(Beginning of Data to examine)

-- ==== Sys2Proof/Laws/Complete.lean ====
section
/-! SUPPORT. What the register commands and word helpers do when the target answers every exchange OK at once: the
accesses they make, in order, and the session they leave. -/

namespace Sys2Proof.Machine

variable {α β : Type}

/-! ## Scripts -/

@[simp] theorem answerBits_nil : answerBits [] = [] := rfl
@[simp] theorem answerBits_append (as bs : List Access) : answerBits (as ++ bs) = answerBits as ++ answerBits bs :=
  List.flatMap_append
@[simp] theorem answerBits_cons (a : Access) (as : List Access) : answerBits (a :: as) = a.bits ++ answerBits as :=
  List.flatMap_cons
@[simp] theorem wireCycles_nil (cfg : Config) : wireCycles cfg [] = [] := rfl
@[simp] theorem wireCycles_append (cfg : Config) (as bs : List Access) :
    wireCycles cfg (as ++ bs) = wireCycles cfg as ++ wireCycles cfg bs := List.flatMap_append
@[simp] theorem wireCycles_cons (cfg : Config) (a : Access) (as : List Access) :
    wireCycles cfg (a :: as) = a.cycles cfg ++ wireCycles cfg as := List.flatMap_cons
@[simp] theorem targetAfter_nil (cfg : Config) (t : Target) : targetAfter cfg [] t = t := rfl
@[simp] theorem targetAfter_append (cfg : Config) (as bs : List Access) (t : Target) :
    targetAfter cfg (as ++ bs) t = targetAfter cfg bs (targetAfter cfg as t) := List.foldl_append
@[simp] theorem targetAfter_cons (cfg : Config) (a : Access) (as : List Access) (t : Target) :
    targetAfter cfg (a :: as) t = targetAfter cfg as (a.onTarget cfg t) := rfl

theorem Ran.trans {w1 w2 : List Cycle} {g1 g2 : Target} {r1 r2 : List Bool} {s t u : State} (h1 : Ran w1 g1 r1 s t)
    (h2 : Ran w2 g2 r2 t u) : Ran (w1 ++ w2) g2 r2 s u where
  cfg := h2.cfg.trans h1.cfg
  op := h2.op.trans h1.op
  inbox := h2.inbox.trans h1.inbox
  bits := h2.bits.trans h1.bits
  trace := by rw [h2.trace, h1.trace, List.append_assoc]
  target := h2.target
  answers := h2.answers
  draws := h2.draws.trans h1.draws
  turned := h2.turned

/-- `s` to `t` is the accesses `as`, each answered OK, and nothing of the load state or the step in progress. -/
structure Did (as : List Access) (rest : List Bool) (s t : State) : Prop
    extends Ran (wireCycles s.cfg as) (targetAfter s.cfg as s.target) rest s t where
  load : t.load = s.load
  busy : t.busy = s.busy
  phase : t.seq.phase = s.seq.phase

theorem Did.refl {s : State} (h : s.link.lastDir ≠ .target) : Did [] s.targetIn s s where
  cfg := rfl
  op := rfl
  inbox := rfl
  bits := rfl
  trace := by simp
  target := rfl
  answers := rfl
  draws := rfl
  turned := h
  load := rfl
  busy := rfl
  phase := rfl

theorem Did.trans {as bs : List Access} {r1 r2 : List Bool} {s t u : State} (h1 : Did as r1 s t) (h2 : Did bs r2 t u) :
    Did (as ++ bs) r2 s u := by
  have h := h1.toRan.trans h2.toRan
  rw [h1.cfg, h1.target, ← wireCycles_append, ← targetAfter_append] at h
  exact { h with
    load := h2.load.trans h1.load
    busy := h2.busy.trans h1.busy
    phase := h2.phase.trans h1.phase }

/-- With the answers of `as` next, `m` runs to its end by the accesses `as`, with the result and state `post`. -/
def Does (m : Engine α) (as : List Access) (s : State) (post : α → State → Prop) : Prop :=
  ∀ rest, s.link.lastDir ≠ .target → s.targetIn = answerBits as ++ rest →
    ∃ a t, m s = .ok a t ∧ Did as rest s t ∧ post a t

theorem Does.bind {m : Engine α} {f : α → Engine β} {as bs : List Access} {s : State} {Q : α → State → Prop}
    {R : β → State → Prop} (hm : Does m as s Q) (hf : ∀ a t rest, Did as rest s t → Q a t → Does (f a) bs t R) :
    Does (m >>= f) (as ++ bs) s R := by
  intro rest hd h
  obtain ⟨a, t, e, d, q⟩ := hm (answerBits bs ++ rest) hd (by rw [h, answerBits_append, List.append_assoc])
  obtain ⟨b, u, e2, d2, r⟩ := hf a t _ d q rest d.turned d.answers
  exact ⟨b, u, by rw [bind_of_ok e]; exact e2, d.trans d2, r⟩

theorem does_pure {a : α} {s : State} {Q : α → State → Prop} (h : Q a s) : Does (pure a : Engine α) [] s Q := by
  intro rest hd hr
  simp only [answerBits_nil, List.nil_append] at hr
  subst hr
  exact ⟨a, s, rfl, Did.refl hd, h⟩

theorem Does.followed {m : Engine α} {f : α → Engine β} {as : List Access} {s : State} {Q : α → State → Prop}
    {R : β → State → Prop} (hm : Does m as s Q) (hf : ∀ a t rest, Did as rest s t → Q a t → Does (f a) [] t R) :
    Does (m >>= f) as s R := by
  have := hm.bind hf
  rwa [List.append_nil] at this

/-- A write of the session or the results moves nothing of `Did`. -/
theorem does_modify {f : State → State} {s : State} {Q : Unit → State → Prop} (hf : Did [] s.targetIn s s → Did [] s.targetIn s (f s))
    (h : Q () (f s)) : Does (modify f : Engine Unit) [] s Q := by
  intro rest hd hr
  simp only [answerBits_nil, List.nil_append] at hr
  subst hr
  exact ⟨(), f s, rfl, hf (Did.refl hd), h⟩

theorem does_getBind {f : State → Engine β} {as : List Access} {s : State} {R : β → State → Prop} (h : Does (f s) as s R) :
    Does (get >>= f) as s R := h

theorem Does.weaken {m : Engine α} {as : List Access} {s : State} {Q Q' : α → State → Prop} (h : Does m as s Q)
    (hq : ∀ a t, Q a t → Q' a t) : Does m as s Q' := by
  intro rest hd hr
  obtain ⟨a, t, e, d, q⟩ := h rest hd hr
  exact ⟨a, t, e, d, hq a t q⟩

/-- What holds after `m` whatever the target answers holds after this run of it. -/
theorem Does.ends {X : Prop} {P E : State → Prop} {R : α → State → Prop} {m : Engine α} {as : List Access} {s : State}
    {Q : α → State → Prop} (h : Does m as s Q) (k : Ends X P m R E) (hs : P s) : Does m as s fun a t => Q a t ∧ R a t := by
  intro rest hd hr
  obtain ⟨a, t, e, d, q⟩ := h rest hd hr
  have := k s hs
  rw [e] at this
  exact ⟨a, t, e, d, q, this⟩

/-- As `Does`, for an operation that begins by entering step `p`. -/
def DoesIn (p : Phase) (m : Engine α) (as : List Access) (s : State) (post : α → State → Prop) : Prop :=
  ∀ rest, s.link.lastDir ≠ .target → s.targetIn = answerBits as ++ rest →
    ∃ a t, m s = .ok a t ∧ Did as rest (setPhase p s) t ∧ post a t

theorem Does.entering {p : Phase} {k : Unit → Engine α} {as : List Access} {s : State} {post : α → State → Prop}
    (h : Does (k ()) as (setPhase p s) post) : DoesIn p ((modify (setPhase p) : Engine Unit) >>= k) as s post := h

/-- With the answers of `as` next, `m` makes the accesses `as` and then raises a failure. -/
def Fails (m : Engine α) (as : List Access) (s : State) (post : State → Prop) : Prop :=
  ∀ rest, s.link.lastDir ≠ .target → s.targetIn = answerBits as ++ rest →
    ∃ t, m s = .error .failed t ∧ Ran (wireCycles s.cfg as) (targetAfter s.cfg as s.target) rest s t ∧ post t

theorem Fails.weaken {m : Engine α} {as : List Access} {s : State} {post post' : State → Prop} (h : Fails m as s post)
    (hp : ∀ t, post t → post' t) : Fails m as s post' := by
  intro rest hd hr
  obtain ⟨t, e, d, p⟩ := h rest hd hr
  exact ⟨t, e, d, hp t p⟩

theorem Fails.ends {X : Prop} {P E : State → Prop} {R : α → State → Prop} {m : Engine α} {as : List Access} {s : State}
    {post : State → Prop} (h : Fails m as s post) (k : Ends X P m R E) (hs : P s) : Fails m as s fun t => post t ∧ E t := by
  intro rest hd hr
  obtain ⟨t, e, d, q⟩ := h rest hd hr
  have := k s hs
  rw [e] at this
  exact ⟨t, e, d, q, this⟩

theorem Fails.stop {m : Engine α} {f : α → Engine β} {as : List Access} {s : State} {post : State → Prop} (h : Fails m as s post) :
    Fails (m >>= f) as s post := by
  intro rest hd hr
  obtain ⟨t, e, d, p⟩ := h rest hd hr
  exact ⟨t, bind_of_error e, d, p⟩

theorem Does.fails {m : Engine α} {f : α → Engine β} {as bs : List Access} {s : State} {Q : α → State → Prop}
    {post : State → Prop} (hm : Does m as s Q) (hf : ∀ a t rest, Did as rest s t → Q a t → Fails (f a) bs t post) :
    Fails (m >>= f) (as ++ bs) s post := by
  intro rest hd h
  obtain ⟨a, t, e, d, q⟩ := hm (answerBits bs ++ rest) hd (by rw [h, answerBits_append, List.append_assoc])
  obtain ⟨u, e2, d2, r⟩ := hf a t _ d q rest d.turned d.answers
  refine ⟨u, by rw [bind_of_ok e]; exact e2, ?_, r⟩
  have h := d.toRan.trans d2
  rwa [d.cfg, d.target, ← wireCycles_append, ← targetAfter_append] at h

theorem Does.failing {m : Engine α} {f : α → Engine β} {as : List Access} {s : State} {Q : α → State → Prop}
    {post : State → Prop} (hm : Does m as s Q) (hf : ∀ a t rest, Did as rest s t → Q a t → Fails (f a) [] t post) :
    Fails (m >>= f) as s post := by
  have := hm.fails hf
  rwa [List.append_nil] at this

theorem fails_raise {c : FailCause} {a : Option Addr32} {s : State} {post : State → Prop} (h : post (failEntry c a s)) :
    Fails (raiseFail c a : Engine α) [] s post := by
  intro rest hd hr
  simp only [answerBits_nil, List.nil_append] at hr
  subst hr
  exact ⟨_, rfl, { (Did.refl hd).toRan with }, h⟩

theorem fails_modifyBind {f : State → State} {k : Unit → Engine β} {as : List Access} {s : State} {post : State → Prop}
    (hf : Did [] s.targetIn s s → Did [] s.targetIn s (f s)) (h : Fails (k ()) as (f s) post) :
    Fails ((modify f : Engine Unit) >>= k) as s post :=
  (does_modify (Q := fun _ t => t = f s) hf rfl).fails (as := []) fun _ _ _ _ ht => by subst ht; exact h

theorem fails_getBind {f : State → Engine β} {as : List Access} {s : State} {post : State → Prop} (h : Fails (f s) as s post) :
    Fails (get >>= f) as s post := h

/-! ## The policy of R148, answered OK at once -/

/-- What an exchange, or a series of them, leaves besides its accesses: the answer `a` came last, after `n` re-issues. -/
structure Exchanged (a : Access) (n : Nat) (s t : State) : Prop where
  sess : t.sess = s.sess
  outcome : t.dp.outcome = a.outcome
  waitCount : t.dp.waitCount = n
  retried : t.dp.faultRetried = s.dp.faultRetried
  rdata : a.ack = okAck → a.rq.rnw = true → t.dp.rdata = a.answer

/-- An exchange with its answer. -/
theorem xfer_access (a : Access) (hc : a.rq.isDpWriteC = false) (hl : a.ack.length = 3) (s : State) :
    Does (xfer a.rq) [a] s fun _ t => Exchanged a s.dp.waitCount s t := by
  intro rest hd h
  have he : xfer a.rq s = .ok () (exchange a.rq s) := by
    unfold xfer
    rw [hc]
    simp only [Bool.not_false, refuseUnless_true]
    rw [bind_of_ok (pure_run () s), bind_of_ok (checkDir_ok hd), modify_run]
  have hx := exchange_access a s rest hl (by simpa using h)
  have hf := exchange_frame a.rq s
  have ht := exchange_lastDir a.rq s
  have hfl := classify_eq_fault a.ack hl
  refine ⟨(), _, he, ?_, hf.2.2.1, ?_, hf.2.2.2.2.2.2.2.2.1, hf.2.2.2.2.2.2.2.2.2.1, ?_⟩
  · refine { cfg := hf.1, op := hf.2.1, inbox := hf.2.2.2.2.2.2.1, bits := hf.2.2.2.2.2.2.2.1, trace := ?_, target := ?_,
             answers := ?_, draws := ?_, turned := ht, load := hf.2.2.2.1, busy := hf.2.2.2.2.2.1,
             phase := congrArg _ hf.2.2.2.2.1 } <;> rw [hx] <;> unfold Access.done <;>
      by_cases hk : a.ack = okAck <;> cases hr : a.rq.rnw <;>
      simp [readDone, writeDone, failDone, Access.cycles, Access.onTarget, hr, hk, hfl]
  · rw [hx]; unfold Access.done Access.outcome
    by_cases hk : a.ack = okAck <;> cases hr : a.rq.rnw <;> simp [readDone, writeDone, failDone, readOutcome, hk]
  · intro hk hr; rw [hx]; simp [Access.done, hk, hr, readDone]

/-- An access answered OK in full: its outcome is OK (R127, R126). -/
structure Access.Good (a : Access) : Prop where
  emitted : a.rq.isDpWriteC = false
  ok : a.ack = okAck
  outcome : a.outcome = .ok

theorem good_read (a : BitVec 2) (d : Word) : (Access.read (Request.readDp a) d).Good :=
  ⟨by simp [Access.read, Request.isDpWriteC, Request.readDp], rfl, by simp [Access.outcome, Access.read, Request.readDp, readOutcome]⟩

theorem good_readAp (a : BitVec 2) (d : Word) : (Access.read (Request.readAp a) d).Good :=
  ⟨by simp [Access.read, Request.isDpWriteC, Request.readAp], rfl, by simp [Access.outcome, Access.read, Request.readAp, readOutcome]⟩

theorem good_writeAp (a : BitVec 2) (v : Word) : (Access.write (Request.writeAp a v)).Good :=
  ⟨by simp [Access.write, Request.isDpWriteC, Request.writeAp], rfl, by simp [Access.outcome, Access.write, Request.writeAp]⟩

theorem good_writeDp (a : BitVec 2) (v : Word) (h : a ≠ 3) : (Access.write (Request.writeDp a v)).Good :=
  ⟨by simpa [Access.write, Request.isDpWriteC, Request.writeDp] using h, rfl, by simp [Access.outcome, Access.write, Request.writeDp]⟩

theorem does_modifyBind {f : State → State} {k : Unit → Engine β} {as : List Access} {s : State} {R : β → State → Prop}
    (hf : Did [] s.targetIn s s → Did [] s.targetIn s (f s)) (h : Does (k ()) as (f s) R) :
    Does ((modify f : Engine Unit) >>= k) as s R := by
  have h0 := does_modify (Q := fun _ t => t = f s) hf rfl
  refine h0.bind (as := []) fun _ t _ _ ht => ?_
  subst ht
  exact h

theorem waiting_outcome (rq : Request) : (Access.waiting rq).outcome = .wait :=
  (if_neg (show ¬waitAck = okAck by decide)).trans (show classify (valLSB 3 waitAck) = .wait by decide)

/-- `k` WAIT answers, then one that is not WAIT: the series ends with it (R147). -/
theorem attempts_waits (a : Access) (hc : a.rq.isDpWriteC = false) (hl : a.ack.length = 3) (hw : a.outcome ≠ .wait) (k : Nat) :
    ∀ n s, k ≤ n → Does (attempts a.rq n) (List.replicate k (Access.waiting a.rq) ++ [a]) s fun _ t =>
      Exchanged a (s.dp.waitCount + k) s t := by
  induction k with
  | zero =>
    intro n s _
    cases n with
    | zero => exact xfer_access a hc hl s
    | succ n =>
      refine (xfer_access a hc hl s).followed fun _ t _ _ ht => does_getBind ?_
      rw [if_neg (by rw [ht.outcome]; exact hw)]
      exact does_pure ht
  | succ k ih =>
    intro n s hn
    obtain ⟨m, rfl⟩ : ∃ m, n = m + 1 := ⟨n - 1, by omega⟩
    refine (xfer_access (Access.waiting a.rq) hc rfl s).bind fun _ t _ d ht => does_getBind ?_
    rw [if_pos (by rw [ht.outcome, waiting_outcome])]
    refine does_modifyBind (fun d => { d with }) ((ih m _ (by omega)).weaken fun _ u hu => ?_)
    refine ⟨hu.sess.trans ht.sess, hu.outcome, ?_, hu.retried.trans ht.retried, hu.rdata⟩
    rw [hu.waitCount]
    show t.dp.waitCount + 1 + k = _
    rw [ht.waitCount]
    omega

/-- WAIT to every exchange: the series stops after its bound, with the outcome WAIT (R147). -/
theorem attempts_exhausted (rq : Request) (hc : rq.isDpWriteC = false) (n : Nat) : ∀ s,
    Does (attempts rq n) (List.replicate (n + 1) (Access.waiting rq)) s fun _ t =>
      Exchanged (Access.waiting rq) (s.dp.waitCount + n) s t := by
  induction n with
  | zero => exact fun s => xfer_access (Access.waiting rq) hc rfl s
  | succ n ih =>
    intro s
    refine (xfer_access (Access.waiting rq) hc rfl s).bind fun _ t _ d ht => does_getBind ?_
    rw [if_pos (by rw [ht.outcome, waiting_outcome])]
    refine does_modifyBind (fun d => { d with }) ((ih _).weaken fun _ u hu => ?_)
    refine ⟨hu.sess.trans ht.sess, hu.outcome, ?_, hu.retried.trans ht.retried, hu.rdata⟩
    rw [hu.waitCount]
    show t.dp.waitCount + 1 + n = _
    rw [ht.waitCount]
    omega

(End of Data to examine)

* [Work task] Copy out, exactly and alone, the lines of the entries above between the ones holding "Does (xfer a.rq)" and "theorem good_read (a", inclusive.

* [Task output]
    Does (xfer a.rq) [a] s fun _ t => Exchanged a s.dp.waitCount s t := by
  intro rest hd h
  have he : xfer a.rq s = .ok () (exchange a.rq s) := by
    unfold xfer
    rw [hc]
    simp only [Bool.not_false, refuseUnless_true]
    rw [bind_of_ok (pure_run () s), bind_of_ok (checkDir_ok hd), modify_run]
  have hx := exchange_access a s rest hl (by simpa using h)
  have hf := exchange_frame a.rq s
  have ht := exchange_lastDir a.rq s
  have hfl := classify_eq_fault a.ack hl
  refine ⟨(), _, he, ?_, hf.2.2.1, ?_, hf.2.2.2.2.2.2.2.2.1, hf.2.2.2.2.2.2.2.2.2.1, ?_⟩
  · refine { cfg := hf.1, op := hf.2.1, inbox := hf.2.2.2.2.2.2.1, bits := hf.2.2.2.2.2.2.2.1, trace := ?_, target := ?_,
             answers := ?_, draws := ?_, turned := ht, load := hf.2.2.2.1, busy := hf.2.2.2.2.2.1,
             phase := congrArg _ hf.2.2.2.2.1 } <;> rw [hx] <;> unfold Access.done <;>
      by_cases hk : a.ack = okAck <;> cases hr : a.rq.rnw <;>
      simp [readDone, writeDone, failDone, Access.cycles, Access.onTarget, hr, hk, hfl]
  · rw [hx]; unfold Access.done Access.outcome
    by_cases hk : a.ack = okAck <;> cases hr : a.rq.rnw <;> simp [readDone, writeDone, failDone, readOutcome, hk]
  · intro hk hr; rw [hx]; simp [Access.done, hk, hr, readDone]

/-- An access answered OK in full: its outcome is OK (R127, R126). -/
structure Access.Good (a : Access) : Prop where
  emitted : a.rq.isDpWriteC = false
  ok : a.ack = okAck
  outcome : a.outcome = .ok

theorem good_read (a : BitVec 2) (d : Word) : (Access.read (Request.readDp a) d).Good :=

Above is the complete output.